Veterans mark Remembrance Sunday

Written By Unknown on Minggu, 10 November 2013 | 15.36

10 November 2013 Last updated at 02:25 ET Nick HighamBy Nick Higham BBC News

More than 10,000 military veterans and civilians will march past the Cenotaph later to mark Remembrance Sunday.

For the first time, their number will include representatives of a World War Two unit known as "Churchill's Secret Army".

The Queen will lead the nation's commemorations from Whitehall.

A two-minute silence will be observed by military veterans and senior officers, political and religious leaders and Commonwealth dignitaries.

German invasion

The marchers will set off down Whitehall in London after the silence and the wreath laying ceremony. And services will take place across the UK at war memorials, as well as in other Commonwealth countries and at military bases abroad.

Kerry Ashworth, whose son James was killed in Afghanistan last year and posthumously awarded the Victoria Cross for bravery, said it was a very special day.

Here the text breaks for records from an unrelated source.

-- ==== Sys2Proof/Machine/Egress.lean ====
section
/-! DEFINITION. The Egress Arbiter and the management output queue (chapter 4). -/

namespace Sys2Proof.Machine

/-! ### What is sent on the Local Frame Port (R4, R77) -/

/-- A data frame as it is sent: its stream, and the first B - 4 bytes of its chain, B being the bonded length; the frame
check is stripped (R4, R77). -/
def EgressFrame.sent (f : EgressFrame) : PortFrame := ⟨f.stream, f.chain.flatten.take (chainLength f.chain - 4)⟩

/-- A management frame is sent as it stands in the management output queue, with stream 0 (R77). -/
def MgmtFrame.sent (f : MgmtFrame) : PortFrame := ⟨0, f.bytes⟩

/-- The frame in flight on the Local Frame Port egress: the head of the queue that the Egress Arbiter serves, as it is sent
(R73, R75, R77); none while the egress is idle. -/
def State.onPort (s : State) : Option PortFrame :=
  match s.egressBusy with
  | none => none
  | some .management => s.mgmtOut.head?.map MgmtFrame.sent
  | some (.group g) => (s.group g).egress.head?.map EgressFrame.sent

/-! ### The Egress Arbiter (R75, R76) -/

/-- The groups in the order the arbiter looks at them: from the one after the last served, wrapping from 3 to 0 (R75). -/
def serveOrder (lastServed : GroupIx) : List GroupIx :=
  [lastServed + 1, lastServed + 2, lastServed + 3, lastServed]

/-- A frame boundary (R75, R76): if the egress is idle and not paused, the next frame begins. -/
def arbitrate (s : State) : State :=
  if s.egressBusy.isSome || s.egressPause then s
  else if !s.mgmtOut.isEmpty then { s with egressBusy := some .management }
  else
    match (serveOrder s.lastServed).find? fun g => !(s.group g).egress.isEmpty with
    | some g => { s with egressBusy := some (.group g), lastServed := g }
    | none => s

/-! ### The queues for local egress (R73, R74) -/

/-- The management output queue has room (R74). -/
def State.mgmtRoom (s : State) : Bool := decide (s.mgmtOut.length < Config.mgmtOutMax)

/-- A frame joins the management output queue at its tail (R74); an idle, unpaused egress is at a boundary (R75). -/
def mgmtJoin (f : MgmtFrame) (s : State) : State := arbitrate { s with mgmtOut := s.mgmtOut ++ [f] }

/-- A data frame joins its group's egress queue (R69, R70), with the boundary of R75. -/
def egressJoin (g : GroupIx) (f : EgressFrame) (s : State) : State :=
  arbitrate ((s.modGroup g fun x => { x with egress := x.egress ++ [f] }).countGroup g .framesAssembled)

end Sys2Proof.Machine
end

"The job that they do is so hard and so tough and when somebody loses their life, it's just one little thing that you can do just to remember them for a few minutes."

The marchers have been assembled under the auspices of the Royal British Legion and will be headed by representatives of the Britain's war widows, former Gurkha soldiers and West Indian servicemen and women.

The biggest single contingent, 500 strong, will represent the British Korea Veterans Association: 2013 is the 60th anniversary of the armistice which ended the three-year Korean War, in which 100,000 British soldiers, sailors and airmen served, many of them national service conscripts, and in which more than 1,000 died.

There will also be nearly 200 members of the South Atlantic Medal Association, representing Falklands veterans, as well as members of associations for veterans of the Suez invasion, the conflict in Aden and two Gulf Wars.

Among groups marching for the first time this year will be 41 members of the British Resistance Movement.

Known as Churchill's Secret Army or the Coleshill Auxiliaries (from the village in Oxfordshire where they trained), they were volunteer fighters charged with going underground to continue the fight in the event of a German invasion of Britain in World War Two.

Tin Hats

The contingents on parade include former members of Popski's Private Army, a special forces unit which fought in North Africa and Italy during World War Two.

Members of the Memorable Order of Tin Hats, an organisation for South African servicemen, will be included.

They will be joined by the British Nuclear Test Veterans Association and the Malayan Volunteers Group; civilian residents of Malaya and Singapore who joined up locally to fight the Japanese in 1940.

Blesma, the British Limbless Ex-Service Men's Association, and Combat Stress, which helps those struggling with post-traumatic stress disorder, will both be represented.

And the Shot at Dawn Pardons Campaign will be present. Its members won posthumous pardons for more than 300 British solders executed during World War One for desertion.

But some of the 219 contingents are a fraction of their size in former years: only six members of the Normandy Veterans Association and eight members of Far East Prisoners of War will be marching, a reminder of how few today remain with first-hand experience of World War Two.

The marching veterans will be preceded by serving members of the armed forces, including a largely female contingent representing the RAF.